Lift out, unaltered, the lines of the material below between the line holding "a refusal. -/" and the line holding "let s3 := s2.updTeam i.id.1 fun t =>", counting both.

Dataset |
+===+

/-- The tile update of octet o reaches its slice, which charges its 256 elements there: a tenant at its soft cap waits with all of them, since
the update is indivisible, and the elements that would pass the hard cap are refused (R347; log entry 81). -/
def drainOctet (w : Iss) (b : Nat) (rows : List (Nat × Nat × List (Target × Nat))) (r : DrainRun) (o : Nat) : DrainRun :=
  let mine := rows.filter fun x => x.1 == o
  let put := fun (s : State) (n : Nat) =>
    { r with s := drainUpTo w b n s mine
             done := r.done ++ [{ th := o, elem := n, old := [], ev := if n < 256 then some cBudgetViolation else none }] }
  if r.held then r
  else match r.s.rowsHub mine with
    | none => put r.s 256
    | some hub =>
      if r.s.chargeAns w.t.tenant w.t.bcls actAtom hub 1 = .soft then { r with held := true }
      else
        let n := r.s.admits w.t.tenant w.t.bcls actAtom hub 256
        let s1 := if n = 0 then r.s else (r.s.charge w.t.tenant w.t.bcls actAtom hub n).2
        put (if n < 256 then s1.hardCap w.t.tenant w.t.bcls actAtom hub else s1) n

/-- The tile updates of a `drain.add`, octet by octet, from those that are done already. -/
def drainAdds (w : Iss) (b : Nat) (s : State) (rows : List (Nat × Nat × List (Target × Nat))) : DrainRun :=
  (w.parts.filter fun o => !w.g.part.any fun d => d.th == o).foldl (drainOctet w b rows) { s := s, done := w.g.part, held := false }

/-- The refusal that a `drain.add` reports: of its first element that a hard cap refused, with the address of that (R235, R347). -/
def drainRefused (w : Iss) (b : Nat) (done : List AtomDone) : Option Exc :=
  (done.find? fun d => d.ev.isSome).map fun d =>
    { code := cBudgetViolation, addr := (rowVa w b d.th (d.elem / 16) + b * (d.elem % 16)) % 2 ^ 64 }

/-- What a `drain` does to its group: flags, stores that are not acknowledged, those of them in flight, and a refusal. -/
def Group.drained (g : Group) (flags : W32) (stores : Nat) (late : List Late) (x : Option Exc) (pc : W64) : Group :=
  let g1 := { g.flag flags with pendingStores := g.pendingStores + stores, late := g.late ++ late, part := [] }
  match x with
  | some x => g1.defer x pc
  | none => g1

/-- Meaning of `drain` (R191 to R195). A drain with DM 01 leaves its tile DRAINING until TILE_DRAIN_COMPLETE. While a soft cap holds an update of
`drain.add` the group is held at the word, with the octets that are done (R347). -/
def execDrain (w : FR) (s : State) : Host.Outcome State Fault Refusal :=
  let v := w.view .fx 0x184
  let add := natBit v.func 15
  runWord { sh := shMld v, cls := matCls [v.dst], tiles := footTiles, vas := fun i => footVas i true } v s fun i s1 => do
    let b ← xfmtCheck i true
    let rt ← retireCheck s1 i
    let rows ← footCheck s1 i b true add
    let ps := if add then [] else drainPuts i b rows
    let q := if add then drainAdds i b s1 rows else { s := State.writePuts i s1 ps, done := [], held := false }
    if q.held then return (q.s.retry i).updGrp i.id fun g => { g with part := q.done }
    let s2 := q.s.updGrp i.id fun g => g.drained (drainFlags i rows) ps.length (s1.lates i ps) (drainRefused i b q.done) i.g.wordPc
    if natBits v.func 13 2 = 1 then
      let tl := (descOf i.ua).base
      let s3 := s2.updTeam i.id.1 fun t =>
        { t with tiles := t.tiles.modify i.half fun ts => ts.modify tl fun x => { x with st := .draining },
                 jobs := t.jobs ++ [⟨tl, i.half == 1, true, rt, i.id.2, i.g.wordPc, 0, []⟩] }
      pure (s3.updGrp i.id fun g => if g.pos = 0 then g else { g with touched := tl :: g.touched })
    else pure (s2.addRetire i.id.1 rt)

/-! ### `mrd` (R197) -/

/-- The status word (R177): the sticky flags and KEEP. -/
def Group.status (g : Group) : Nat := (g.mstat &&& 0xF#32).toNat + 256 * (if g.keep then 1 else 0)

/-- The value that `mrd` delivers of an element (R197). -/
def mrdElem (ct : Contract) (c : Nat) : Nat := if ct = .xf32 then xToF32 c else c

/-- Meaning of `mrd` (R197). -/
def execMrd (w : FR) (s : State) : Host.Outcome State Fault Refusal :=
  let v := w.view .fr 0x187
  let st := natBits v.efunc 14 2 == 1
  runWord { sh := shMrd v, cls := matCls (if st then [] else [natBits v.efunc 0 3]) } v s fun i s1 =>
    let ct := i.t.kd.contract
    let x := fun th =>
      if st then i.g.status
      else mrdElem ct ((fullTile ct (i.t.accTileOf i.id.2 (th / 8) (natBits v.efunc 0 3))).getD (i.a th % 256) 0)
    .ok (s1.updGrp i.id fun g =>
      let g1 := g.later v false false i.act i.mask x
      if natBit v.efunc 13 then { g1 with mstat := g1.mstat &&& ~~~ 0xF#32 } else g1)

end Sys2Proof.Machine
end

+===+

Result for this task |
/-- What a `drain` does to its group: flags, stores that are not acknowledged, those of them in flight, and a refusal. -/
def Group.drained (g : Group) (flags : W32) (stores : Nat) (late : List Late) (x : Option Exc) (pc : W64) : Group :=
  let g1 := { g.flag flags with pendingStores := g.pendingStores + stores, late := g.late ++ late, part := [] }
  match x with
  | some x => g1.defer x pc
  | none => g1

/-- Meaning of `drain` (R191 to R195). A drain with DM 01 leaves its tile DRAINING until TILE_DRAIN_COMPLETE. While a soft cap holds an update of
`drain.add` the group is held at the word, with the octets that are done (R347). -/
def execDrain (w : FR) (s : State) : Host.Outcome State Fault Refusal :=
  let v := w.view .fx 0x184
  let add := natBit v.func 15
  runWord { sh := shMld v, cls := matCls [v.dst], tiles := footTiles, vas := fun i => footVas i true } v s fun i s1 => do
    let b ← xfmtCheck i true
    let rt ← retireCheck s1 i
    let rows ← footCheck s1 i b true add
    let ps := if add then [] else drainPuts i b rows
    let q := if add then drainAdds i b s1 rows else { s := State.writePuts i s1 ps, done := [], held := false }
    if q.held then return (q.s.retry i).updGrp i.id fun g => { g with part := q.done }
    let s2 := q.s.updGrp i.id fun g => g.drained (drainFlags i rows) ps.length (s1.lates i ps) (drainRefused i b q.done) i.g.wordPc
    if natBits v.func 13 2 = 1 then
      let tl := (descOf i.ua).base
      let s3 := s2.updTeam i.id.1 fun t =>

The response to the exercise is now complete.